Our total mass is now roughly eleven times the weight of the Queen Elizabeth (the ship, not the monarch). 676,000 tonnes travelling at 1046km per second creates enormous air resistance - this would heat up the reindeer in the same fashion as a spacecraft re-entering the earth's atmosphere.

The lead pair of reindeer would adsorb 14.3 quintillion joules of energy per second each. In short, they would burst into flames almost instantaneously (unless they were heat shielded with ceramic tiles like the space shuttle, which would protect them for about .001 of a second), exposing the reindeer behind them and creating deafening sonic booms in their wake. The entire reindeer team would be vaporised within 4.26 seconds, or right about the time Santa reached the 441st house on his trip.

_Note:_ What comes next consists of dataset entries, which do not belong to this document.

/-- Connection context (Table 08-8) and what Weft keeps beside it. Times are in eighths of a ns. -/
structure Conn where
  st : ConnMode := .free
  ctx : Nat := 0
  cls : Nat := 0
  port : Nat := 0
  plog : Nat := 0
  ecn : Bool := false
  miss : Nat := 0
  timeouts : Nat := 0
  peerConn : Nat := 0
  peer : Nat := 0
  grantLog : Nat := 0
  localTag : BitVec 32 := 0
  peerTag : BitVec 32 := 0
  nextPsn : BitVec 24 := 0
  unaPsn : BitVec 24 := 0
  expPsn : BitVec 24 := 0
  nextMsg : BitVec 16 := 0
  ackedMsg : BitVec 16 := 0
  rxQ : Nat := 0
  reportQ : Nat := 0
  txLimit : BitVec 32 := 0
  txIssued : BitVec 32 := 0
  rxLimit : BitVec 32 := 0
  rxCount : BitVec 32 := 0
  udpSrc : Nat := 0
  rto : Nat := 0
  srtt : Nat := 0
  rate : Nat := 0
  staleWin : Nat := 0
  staleEpoch : Nat := 0
  staleValid : Bool := false
  service : Nat := 0
  nonce : BitVec 32 := 0
  firstPsn : BitVec 24 := 0
  tries : Nat := 0
  connectDue : Option Nat := none
  listener : Option Nat := none
  txMsgs : List TxMsg := []
  txPkts : List TxPkt := []
  rxMsgs : List RxMsg := []
  rxPkts : List RxPkt := []
  /-- Number of the next message to link (R231). -/
  nextLink : BitVec 16 := 0
  unacked : Nat := 0
  ackDue : Option Nat := none
  heldDue : Option Nat := none
  ceCount : Nat := 0
  reclaim : Option (BitVec 32) := none
  reclaimDue : Option Nat := none
  lastData : Nat := 0
  closeSent : Bool := false
  closeDue : Option Nat := none
  closeReason : Nat := 0
  closedAt : Nat := 0
  failed : Nat := 0
  lastCut : Nat := 0
  rateDue : Nat := 0
  deriving DecidableEq, Repr

/-- Block 13, Weft. -/
structure WtState where
  conns : Table Conn := []
  peers : Table Peer := []
  listeners : Table Listener := []
  deriving DecidableEq, Repr

/-- A token bucket (R245): tokens in sixty-fourths of a byte, credited up to FCLK cycle `at_`. -/
structure Bucket where
  rate : Nat := 0
  depth : Nat := 1024
  tokens : Nat := 65536
  at_ : Nat := 0
  demoted : Nat := 0
  deriving DecidableEq, Repr

/-- A deficit round-robin (R249): the flow whose turn it is, and the deficit counter of each flow in bytes. -/
structure Round where
  turn : Nat := 0
  deficit : Table Nat := []
  deriving DecidableEq, Repr

/-- A share arbiter: its round among the classes, and within each class among the contexts. -/
structure Shares where
  classes : Round := {}
  within : Table Round := []
  deriving DecidableEq, Repr

/-- Block 5. Buckets are keyed 256 × port + function; tenant weights by context (16, and 64 for the management context); arbiters by
shared point: 0 to 7 the reduce units' inputs, 8 to 23 the Shuttle engines, 24 + p the Weft credit of port p. -/
structure ScState where
  buckets : Table Bucket := []
  w1 : Nat := 8
  w2 : Nat := 4
  w3 : Nat := 1
  weights : Table Nat := []
  shares : Table Shares := []
  deriving DecidableEq, Repr

/-- A set-up change that takes effect at the next scheduling epoch (R171, R140, R254). -/
inductive EpochChange where
  | ruQuota (unit ctx slices : Nat)
  | qmQuota (ctx cells queues : Nat)
  | queueSet (queue : Nat) (mode : QMode) (limit : Nat)
  | setBucket (port fn rate depth : Nat)
  | share (ctx weight : Nat)
  | classWeights (w1 w2 w3 : Nat)
  deriving DecidableEq, Repr

/-- An outstanding host read (R269): the channel, the descriptor's ring counter, the bytes that have come. -/
structure ActiveTag where
  channel : Nat
  fn : Nat
  pos : Nat
  addr : Nat
  len : Nat
  sent : Nat
  got : Nat := 0
  deriving DecidableEq, Repr

inductive PmStep where
  | none | drain | enter | resume
  deriving DecidableEq, Repr

/-- A host port (Tables 10-12, 10-14, HP_PM_STATUS, HP_TAG_STATUS, HP_LATE_LOG). -/
structure HPort where
  link : Bool := false
  flit : Bool := false
  speed : Nat := 0
  width : Nat := 0
  l0pWidth : Nat := 0
  l1 : Bool := false
  /-- The link power state is L1.1, when it is L1 at all (R262). -/
  l11 : Bool := false
  /-- Bytes in the transmit queue while the L0p width is reduced (R262). -/
  txQueued : Nat := 0
  reversed : Bool := false
  perst : Bool := false
  /-- PowerState in effect, the step of a change, the latest value written, the state the change started from. -/
  d3 : Bool := false
  step : PmStep := .none
  latestD3 : Bool := false
  startD3 : Bool := false
  /-- Deadline of the step (Table 10-2). -/
  stepDue : Nat := 0
  d3cold : Bool := false
  wake : Bool := false
  contained : Bool := false
  cause : Nat := 0
  ltssmHeld : Bool := false
  inserted : Bool := false
  /-- A PF FLR runs: PF 0's configuration space is reset at its end (R267). -/
  flr : Bool := false
  active : Table ActiveTag := []
  /-- Quarantined tags: the end of the quarantine and the requester function (R272). -/
  quarantine : Table (Nat × Nat) := []
  /-- Tags that have become free, oldest first, and the lowest tag never issued (R269). -/
  freed : List Nat := []
  fresh : Nat := 0
  /-- Channels with a request that waits for a tag (R270). -/
  tagWait : List Nat := []
  lateLog : List (Nat × Nat) := []
  /-- Device-failed messages that wait for posted credit (R362): functions. -/
  creditWait : List Nat := []
  deriving DecidableEq, Repr

/-- Block 1. `merge` is the merge in effect, one bit per pair. -/
structure HpState where
  ports : Table HPort := []
  merge : BitVec 4 := 0
  deriving DecidableEq, Repr

inductive TenMode where
  | free | bound | running | quiesced | frozen | removed
  deriving DecidableEq, Repr

/-- A binding of a tenant: port, VF, vectors, push class (TENANT_BIND). -/
structure Bind where
  port : Nat
  vf : Nat
  vectors : Nat
  pushClass : Nat
  deriving DecidableEq, Repr

/-- Tenant (R304): state, freeze causes held separately (R280), bindings in port order, limits. -/
structure Tenant where
  st : TenMode := .free
  mgrCause : Bool := false
  containCause : Bool := false
  binds : List Bind := []
  granules : Nat := 512
  windows : Nat := 64
  contexts : Nat := 256
  /-- A TENANT_QUIESCE, a TENANT_SAVE runs for the tenant. -/
  quiescing : Bool := false
  saving : Bool := false
  /-- TENANT_REMOVE waits for the tenant's connections to close (R311). -/
  removing : Bool := false
  /-- The tenant is a shadow of the partner's tenant of the same number, or is enrolled here (R336). -/
  shadow : Bool := false
  enrolled : Bool := false
  deriving DecidableEq, Repr

/-- A window index in use (R294): owner, PORT and FUNCTION, the live and the staged copy of Table 11-6. -/
structure Window where
  ctx : Nat
  port : Nat
  fn : Nat
  live : BitVec 128 := 0
  staged : BitVec 128 := 0
  stagedFlag : Bool := false
  damaged : Bool := false
  /-- Granule that a live GRANT mapping presents (R295), and whether its count in REFS is gone with the granule (R300). -/
  granted : Option Nat := none
  refGone : Bool := false
  deriving DecidableEq, Repr

/-- Tack state of a function (R298, R300): the granules whose REFS fall when the old mapping has drained, the contribution
lines resolved under it that still wait, and a held tack. -/
structure Tack where
  draining : Option (List Nat) := none
  waits : List Contrib := []
  held : Bool := false
  /-- Result of the function's last tack, coded as FN_TACK_STATUS.RESULT. -/
  last : Nat := 0
  deriving DecidableEq, Repr

/-- An FLR quiesce running for a tenant (R307, R308): the functions reset at its end. `disable` marks R309. -/
structure Flr where
  fns : List (Nat × Nat) := []
  disable : List (Nat × Nat) := []
  deriving DecidableEq, Repr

Not that it matters, however, since Santa, as a result of accelerating from a dead stop to 1046km/second in .001 seconds, would be subjected to acceleration forces of 17,000 g's. A 100kg Santa (which seems ludicrously slim) would be pinned to the back of the sleigh by 1,961,370kg of force, instantly crushing his bones and organs and reducing him to a blob of pink goo.

Therefore, if Santa did exist, he's dead now.

Merry Christmas All! ... LOL

-- John (jh@NotReal.ca), December 23, 1999

Answers

John,

You did not factor in Santa's "Magic Dust". Did you miss the animated christmas cartoons this year?

-- BiGG (supersite@acronet.net), December 23, 1999.


Bravo, bravo. To the printer it goes.

If you don't mind me asking, are you the author or the cutter and paster?

Either way, Merry Christmas.

-- semper paratus (ho@ho.ho), December 23, 1999.


1) Your analysis missed the energy usage of such a mission. Reindeer are relatively inefficient in converting fodder to energy...the balance of the fodder passes through the reindeer. Therefore, we would be at least a meter deep in reindeer poop come Christmas morning! (Merry Christmas!!)

2) Exploration of the North Pole has not indicated a toy manufacturing plant and residence.

3) All of which means that Santa has no doubt updated his modus operendi and now operates out of a orbital manufacturing plant, and teleports the toys to the kids... (Beam 'em down, Scotty).

-- Mad Monk (madmonk@hawaiian.net), December 23, 1999.


John, et all, ROTFLMAO!!! Thanks, I NEEDED that!!!

-- Big Frown on (face@untilnow.com), December 23, 1999.

I am just a cut and paste kinda guy ... It was sent to me by my son, who works in a Canadian Government office where it was being passed around. Sorry, author unknown.